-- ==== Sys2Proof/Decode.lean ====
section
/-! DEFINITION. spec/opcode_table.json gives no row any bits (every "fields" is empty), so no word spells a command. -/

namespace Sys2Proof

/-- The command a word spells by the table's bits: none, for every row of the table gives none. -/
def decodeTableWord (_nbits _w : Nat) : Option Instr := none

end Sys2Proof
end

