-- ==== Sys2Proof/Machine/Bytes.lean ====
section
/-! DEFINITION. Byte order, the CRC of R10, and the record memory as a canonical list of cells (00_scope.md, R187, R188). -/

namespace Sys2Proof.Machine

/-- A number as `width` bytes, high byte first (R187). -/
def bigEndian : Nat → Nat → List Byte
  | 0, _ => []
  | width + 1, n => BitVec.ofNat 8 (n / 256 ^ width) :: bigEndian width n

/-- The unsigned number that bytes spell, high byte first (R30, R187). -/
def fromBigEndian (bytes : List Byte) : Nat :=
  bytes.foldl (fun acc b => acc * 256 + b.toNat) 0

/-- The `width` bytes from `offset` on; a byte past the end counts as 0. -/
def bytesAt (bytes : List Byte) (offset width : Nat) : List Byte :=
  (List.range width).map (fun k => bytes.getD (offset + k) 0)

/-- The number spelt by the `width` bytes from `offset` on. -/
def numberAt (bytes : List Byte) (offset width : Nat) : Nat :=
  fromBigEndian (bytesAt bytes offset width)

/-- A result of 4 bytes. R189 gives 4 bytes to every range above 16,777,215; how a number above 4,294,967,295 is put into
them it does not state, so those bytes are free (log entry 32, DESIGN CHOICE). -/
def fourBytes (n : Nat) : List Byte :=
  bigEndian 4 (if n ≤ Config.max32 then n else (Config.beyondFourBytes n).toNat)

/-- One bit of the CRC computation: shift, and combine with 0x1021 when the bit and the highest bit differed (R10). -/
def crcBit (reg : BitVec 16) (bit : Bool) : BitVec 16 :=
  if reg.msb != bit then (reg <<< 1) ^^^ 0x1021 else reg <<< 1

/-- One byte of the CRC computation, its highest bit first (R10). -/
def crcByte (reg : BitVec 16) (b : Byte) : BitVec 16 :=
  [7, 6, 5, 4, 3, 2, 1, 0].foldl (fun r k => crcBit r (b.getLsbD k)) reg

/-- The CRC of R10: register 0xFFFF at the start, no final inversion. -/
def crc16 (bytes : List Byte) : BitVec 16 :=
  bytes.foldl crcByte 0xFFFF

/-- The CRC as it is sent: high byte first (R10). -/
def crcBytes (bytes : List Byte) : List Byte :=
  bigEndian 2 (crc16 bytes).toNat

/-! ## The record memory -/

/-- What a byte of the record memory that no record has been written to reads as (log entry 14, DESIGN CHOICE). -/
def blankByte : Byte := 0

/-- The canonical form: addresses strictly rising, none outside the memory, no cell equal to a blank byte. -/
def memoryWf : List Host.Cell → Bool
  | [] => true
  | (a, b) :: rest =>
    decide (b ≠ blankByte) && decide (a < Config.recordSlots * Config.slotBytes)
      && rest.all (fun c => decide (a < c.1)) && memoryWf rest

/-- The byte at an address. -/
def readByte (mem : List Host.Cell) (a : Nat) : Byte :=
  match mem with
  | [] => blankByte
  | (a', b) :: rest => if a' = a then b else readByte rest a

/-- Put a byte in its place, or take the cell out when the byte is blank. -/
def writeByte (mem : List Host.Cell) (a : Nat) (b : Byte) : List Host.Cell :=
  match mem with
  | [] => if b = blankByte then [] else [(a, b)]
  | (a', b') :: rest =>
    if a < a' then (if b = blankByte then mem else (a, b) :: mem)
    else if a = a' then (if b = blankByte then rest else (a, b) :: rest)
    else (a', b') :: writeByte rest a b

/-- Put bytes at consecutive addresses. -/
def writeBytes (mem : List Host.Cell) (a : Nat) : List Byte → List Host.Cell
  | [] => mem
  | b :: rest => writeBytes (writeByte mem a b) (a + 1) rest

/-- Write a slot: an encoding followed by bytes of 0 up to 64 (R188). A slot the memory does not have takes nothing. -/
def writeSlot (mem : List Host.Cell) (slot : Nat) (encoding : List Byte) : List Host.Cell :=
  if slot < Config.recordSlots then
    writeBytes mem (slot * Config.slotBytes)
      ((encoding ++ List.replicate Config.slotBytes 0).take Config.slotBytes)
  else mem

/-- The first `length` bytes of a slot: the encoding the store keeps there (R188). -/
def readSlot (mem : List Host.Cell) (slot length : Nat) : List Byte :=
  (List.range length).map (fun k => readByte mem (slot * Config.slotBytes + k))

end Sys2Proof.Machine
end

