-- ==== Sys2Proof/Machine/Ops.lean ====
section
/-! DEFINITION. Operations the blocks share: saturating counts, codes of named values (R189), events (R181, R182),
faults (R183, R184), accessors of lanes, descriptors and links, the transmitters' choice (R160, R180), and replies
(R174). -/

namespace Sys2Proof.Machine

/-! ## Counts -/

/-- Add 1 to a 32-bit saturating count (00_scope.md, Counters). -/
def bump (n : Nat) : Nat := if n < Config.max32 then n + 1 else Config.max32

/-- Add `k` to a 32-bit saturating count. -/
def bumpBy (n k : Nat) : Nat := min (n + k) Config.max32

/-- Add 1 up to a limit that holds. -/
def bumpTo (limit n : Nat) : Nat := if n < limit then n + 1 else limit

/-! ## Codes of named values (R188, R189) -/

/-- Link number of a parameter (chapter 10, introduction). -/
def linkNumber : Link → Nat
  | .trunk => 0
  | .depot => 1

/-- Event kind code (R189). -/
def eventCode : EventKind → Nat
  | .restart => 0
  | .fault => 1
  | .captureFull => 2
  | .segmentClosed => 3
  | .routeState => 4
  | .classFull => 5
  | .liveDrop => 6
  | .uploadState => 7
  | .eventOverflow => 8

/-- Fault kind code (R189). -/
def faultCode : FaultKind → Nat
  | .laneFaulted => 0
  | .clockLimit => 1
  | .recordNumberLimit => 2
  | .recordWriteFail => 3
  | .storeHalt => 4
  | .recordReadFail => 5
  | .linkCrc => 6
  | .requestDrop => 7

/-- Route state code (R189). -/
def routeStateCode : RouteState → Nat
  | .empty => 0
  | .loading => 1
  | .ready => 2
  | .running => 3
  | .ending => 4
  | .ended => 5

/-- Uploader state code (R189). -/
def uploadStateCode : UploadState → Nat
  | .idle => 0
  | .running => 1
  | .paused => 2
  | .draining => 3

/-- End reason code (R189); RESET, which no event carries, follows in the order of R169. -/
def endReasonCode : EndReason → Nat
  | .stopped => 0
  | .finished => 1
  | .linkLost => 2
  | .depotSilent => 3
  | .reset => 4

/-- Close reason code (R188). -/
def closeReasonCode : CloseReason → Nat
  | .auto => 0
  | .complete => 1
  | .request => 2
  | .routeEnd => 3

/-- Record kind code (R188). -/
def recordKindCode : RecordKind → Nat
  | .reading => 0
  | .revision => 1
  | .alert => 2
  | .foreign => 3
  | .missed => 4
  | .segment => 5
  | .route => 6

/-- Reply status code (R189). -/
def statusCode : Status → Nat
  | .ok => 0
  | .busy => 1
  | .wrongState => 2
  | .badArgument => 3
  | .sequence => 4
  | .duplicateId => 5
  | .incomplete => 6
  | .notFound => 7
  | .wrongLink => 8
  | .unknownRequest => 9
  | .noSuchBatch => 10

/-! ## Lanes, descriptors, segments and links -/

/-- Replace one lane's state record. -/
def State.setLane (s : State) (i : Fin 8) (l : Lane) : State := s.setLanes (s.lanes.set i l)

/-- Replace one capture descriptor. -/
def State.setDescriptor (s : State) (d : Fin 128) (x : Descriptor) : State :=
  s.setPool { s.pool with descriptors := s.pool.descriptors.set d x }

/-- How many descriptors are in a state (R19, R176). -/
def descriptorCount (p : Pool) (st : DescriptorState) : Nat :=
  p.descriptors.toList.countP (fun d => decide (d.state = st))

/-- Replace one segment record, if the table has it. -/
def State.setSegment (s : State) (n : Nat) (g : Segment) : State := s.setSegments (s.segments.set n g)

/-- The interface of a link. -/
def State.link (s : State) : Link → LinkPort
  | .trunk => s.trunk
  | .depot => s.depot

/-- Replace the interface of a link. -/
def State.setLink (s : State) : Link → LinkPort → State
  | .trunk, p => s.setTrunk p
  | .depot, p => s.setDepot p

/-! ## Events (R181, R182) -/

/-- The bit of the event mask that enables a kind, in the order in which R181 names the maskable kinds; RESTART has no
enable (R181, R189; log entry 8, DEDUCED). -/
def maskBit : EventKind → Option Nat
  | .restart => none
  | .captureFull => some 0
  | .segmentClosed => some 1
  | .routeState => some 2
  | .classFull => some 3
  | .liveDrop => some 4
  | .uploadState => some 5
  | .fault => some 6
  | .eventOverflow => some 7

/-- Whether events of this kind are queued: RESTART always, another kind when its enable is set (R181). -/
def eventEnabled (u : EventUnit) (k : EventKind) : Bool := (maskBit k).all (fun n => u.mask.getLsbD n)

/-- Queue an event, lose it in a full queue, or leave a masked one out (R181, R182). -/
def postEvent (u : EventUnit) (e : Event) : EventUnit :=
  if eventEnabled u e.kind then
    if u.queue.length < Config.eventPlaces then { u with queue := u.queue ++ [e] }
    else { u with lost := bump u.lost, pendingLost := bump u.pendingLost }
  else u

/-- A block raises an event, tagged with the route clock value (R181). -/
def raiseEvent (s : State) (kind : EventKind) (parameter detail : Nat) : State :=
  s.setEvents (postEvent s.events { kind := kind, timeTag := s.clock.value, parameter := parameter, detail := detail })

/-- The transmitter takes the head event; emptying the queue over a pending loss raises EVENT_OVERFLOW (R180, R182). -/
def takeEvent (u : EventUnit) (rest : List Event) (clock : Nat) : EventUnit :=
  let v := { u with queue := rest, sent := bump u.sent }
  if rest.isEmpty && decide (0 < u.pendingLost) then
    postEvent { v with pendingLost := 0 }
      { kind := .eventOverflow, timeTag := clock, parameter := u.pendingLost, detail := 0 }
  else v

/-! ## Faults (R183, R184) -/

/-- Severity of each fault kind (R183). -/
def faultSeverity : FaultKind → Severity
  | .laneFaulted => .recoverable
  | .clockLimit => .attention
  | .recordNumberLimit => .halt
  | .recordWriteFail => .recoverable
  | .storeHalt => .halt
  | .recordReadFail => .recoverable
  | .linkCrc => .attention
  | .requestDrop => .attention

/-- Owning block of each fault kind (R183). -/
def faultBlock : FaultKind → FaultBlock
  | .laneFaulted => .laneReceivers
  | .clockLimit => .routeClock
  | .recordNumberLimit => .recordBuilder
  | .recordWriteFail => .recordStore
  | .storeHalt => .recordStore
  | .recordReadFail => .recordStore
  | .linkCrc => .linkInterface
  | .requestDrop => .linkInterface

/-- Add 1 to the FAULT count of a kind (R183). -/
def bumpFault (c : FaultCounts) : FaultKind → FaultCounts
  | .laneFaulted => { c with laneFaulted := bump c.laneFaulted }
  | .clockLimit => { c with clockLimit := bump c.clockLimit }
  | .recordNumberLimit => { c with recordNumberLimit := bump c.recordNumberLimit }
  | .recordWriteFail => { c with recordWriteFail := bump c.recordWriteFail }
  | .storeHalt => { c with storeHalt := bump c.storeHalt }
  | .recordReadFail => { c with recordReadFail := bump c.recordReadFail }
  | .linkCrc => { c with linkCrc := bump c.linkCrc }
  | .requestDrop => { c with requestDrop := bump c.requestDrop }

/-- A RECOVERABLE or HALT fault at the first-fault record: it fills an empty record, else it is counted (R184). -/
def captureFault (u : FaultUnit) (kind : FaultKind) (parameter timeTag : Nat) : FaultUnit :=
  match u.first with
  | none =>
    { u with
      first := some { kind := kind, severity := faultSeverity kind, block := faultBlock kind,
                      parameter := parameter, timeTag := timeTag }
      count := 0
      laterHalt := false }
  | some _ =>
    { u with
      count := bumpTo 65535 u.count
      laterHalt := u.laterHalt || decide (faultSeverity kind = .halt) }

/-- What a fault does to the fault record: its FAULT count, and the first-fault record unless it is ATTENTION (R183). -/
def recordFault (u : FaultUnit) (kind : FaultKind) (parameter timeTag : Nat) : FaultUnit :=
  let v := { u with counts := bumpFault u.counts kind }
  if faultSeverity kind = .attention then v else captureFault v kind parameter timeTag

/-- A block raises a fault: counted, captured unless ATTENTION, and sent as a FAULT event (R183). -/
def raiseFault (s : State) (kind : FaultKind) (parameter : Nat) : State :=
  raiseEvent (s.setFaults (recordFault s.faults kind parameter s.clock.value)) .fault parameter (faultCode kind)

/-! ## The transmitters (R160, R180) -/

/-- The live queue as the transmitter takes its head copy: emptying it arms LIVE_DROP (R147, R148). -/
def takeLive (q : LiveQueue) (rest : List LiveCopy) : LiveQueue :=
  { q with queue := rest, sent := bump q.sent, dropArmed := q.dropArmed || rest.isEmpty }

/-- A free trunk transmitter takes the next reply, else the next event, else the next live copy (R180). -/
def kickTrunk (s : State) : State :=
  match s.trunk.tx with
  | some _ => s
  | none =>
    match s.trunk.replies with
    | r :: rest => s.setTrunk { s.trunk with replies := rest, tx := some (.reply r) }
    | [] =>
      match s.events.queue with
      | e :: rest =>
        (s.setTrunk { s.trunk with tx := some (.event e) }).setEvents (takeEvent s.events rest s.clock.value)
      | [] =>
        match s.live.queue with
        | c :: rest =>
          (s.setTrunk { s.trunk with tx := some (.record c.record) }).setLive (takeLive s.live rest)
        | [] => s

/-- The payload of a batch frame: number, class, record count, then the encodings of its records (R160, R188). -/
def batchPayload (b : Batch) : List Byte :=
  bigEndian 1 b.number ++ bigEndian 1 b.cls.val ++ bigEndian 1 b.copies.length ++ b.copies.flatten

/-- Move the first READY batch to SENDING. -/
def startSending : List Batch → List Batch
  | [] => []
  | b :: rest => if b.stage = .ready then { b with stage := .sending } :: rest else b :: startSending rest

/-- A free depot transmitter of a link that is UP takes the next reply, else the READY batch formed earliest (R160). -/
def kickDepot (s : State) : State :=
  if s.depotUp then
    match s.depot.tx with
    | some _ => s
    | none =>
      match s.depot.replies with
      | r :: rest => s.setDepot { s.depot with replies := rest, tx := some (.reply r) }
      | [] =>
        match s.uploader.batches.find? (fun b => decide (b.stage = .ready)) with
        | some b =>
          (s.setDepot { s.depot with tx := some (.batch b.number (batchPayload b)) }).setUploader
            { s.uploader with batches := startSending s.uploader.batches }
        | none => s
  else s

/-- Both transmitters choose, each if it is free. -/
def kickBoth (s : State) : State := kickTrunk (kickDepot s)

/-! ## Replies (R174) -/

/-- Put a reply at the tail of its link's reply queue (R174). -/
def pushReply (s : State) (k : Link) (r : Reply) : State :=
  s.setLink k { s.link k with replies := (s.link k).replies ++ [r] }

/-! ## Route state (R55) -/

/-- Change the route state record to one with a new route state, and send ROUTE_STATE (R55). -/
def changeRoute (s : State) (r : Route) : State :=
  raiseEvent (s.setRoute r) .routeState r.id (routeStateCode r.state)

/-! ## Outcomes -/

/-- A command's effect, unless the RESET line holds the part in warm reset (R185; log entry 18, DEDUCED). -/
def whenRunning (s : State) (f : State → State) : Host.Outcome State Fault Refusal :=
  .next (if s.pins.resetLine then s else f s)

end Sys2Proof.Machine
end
+++
▸ Task to carry out
Answer with a number alone: how many lines of the records contain the string "stage"?

▸ Answer for the task
2